ASSIGNMENT: From the listing below, output only the lines starting at the line that has "def portLaneChange (p" and ending at the line that has "l).reneg.isNone) fun l =>", exactly as they appear, ends included.

EXERCISE INPUT:
/-- RENEG_RETRY: sent again every 100 µs up to 10 times, then abandoned and counted (R281). -/
def renegRetry (l : Nat) : Act := .read fun m =>
  .some? (m.blink l).reneg fun q =>
    if q.again < 10 then .seq (.blink l fun b => { b with reneg := some { q with again := q.again + 1 } }) (sendReneg l q)
    else .seq (.blink l fun b => { b with reneg := none }) (.inc .BQL_L_RENEG_LOST l 1)

/-- PORT_LANE_CHANGE: the lanes with PCS lock; each link that is Up proposes the rate that they carry, with a PHY change on a
direct port (R259, R281). -/
def portLaneChange (p lanes : Nat) : Act := .read fun m =>
  let rate := if lanes % 256 = 0xFF then 2 else if lanes % 16 = 15 then 1 else 0
  let phy := m.flag .BQL_P_DIRECT p && rate != m.modeRate p
  .when (m.sled == .dx32 && m.flag .BQL_P_POWERED p)
    (.all [.set .BQL_P_LANES p lanes, portSettle p,
      .each ((m.portLinks p).filter fun l => m.get .BQL_L_STATE l == blUp && (m.blink l).reneg.isNone) fun l =>
        .when (rate != 0 && rate != m.get .BQL_L_RATE l && (phy || decide (rate ≤ m.modeRate p)))
          (let q : Proposal := { id := ((m.blink l).renegId + 1) % 256, rate := rate, phy := phy }
           .seq (.blink l fun b => { b with reneg := some q, renegId := q.id }) (sendReneg l q))])

/-! ### Meanings -/

/-- PORT_ENABLE (R430). -/
def execPortEnable (p : Nat) (v : Bool) (s : State) : Host.Outcome State Fault Refusal := s.act (portEnable p v)

/-- LINK_ENABLE (R260). -/
def execLinkEnable (l : Nat) (v : Bool) (s : State) : Host.Outcome State Fault Refusal := s.act (linkEnable l v)

/-- AN_TX_WRITE (R283). -/
def execAnTxWrite (l v : Nat) (s : State) : Host.Outcome State Fault Refusal := s.act (anTxWrite l v)

/-- FRAME_RECEIVE (R275). -/
def execFrameReceive (p : Nat) (f : Frame) (s : State) : Host.Outcome State Fault Refusal := s.act (frameReceive p f)

/-- PACKET_SEND (R271). -/
def execPacketSend (l cls prio n : Nat) (s : State) : Host.Outcome State Fault Refusal := s.act (packetSend l cls prio n)

/-- HELLO (R269). -/
def execHello (l : Nat) (h : Hello) (s : State) : Host.Outcome State Fault Refusal := s.act (hello l h)

/-- ACK (R276). -/
def execAck (l n : Nat) (s : State) : Host.Outcome State Fault Refusal := s.act (takeAck l n)

/-- NAK (R276). -/
def execNak (l n _reason : Nat) (s : State) : Host.Outcome State Fault Refusal := s.act (takeNak l n)

/-- KEEPALIVE (R278). -/
def execKeepalive (l n : Nat) (s : State) : Host.Outcome State Fault Refusal := s.act (takeKeepalive l n)

/-- RENEG (R281). -/
def execReneg (l pid rate : Nat) (phy : Bool) (ident : Nat) (s : State) : Host.Outcome State Fault Refusal :=
  s.act (takeReneg l pid rate phy ident)

/-- RENEG_ANS (R282). -/
def execRenegAns (l pid result : Nat) (s : State) : Host.Outcome State Fault Refusal := s.act (takeRenegAns l pid result)

/-- HELLO_TIMER (R269). -/
def execHelloTimer (l : Nat) (s : State) : Host.Outcome State Fault Refusal := s.act (helloTimer l)

/-- KEEPALIVE_TIMER (R278). -/
def execKeepaliveTimer (l : Nat) (s : State) : Host.Outcome State Fault Refusal := s.act (keepaliveTimer l)

/-- ACK_TIMER (R275). -/
def execAckTimer (l : Nat) (s : State) : Host.Outcome State Fault Refusal := s.act (ackTimer l)

/-- NAK_REPEAT (R275). -/
def execNakRepeat (l : Nat) (s : State) : Host.Outcome State Fault Refusal := s.act (nakRepeat l)

/-- REPLAY_TIMEOUT (R276). -/
def execReplayTimeout (l : Nat) (s : State) : Host.Outcome State Fault Refusal := s.act (replayTimeout l)

/-- LANDING_STALL_TIMEOUT (R273). -/
def execLandingStallTimeout (l : Nat) (s : State) : Host.Outcome State Fault Refusal := s.act (landingStall l)

/-- RENEG_RETRY (R281). -/
def execRenegRetry (l : Nat) (s : State) : Host.Outcome State Fault Refusal := s.act (renegRetry l)

/-- PORT_LANE_CHANGE (R281). -/
def execPortLaneChange (p lanes : Nat) (s : State) : Host.Outcome State Fault Refusal := s.act (portLaneChange p lanes)

/-- LINK_LOSS (R278). -/
def execLinkLoss (l : Nat) (s : State) : Host.Outcome State Fault Refusal := s.act (linkLoss l)

/-- GRACE_EXPIRY (R279). -/
def execGraceExpiry (l : Nat) (s : State) : Host.Outcome State Fault Refusal := s.act (graceExpiry l)

/-- FLUSH_COMPLETE (R279). -/
def execFlushComplete (l : Nat) (s : State) : Host.Outcome State Fault Refusal := s.act (flushComplete l)

end Sys2Proof.Machine
end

TASK ANSWER:
def portLaneChange (p lanes : Nat) : Act := .read fun m =>
  let rate := if lanes % 256 = 0xFF then 2 else if lanes % 16 = 15 then 1 else 0
  let phy := m.flag .BQL_P_DIRECT p && rate != m.modeRate p
  .when (m.sled == .dx32 && m.flag .BQL_P_POWERED p)
    (.all [.set .BQL_P_LANES p lanes, portSettle p,
      .each ((m.portLinks p).filter fun l => m.get .BQL_L_STATE l == blUp && (m.blink l).reneg.isNone) fun l =>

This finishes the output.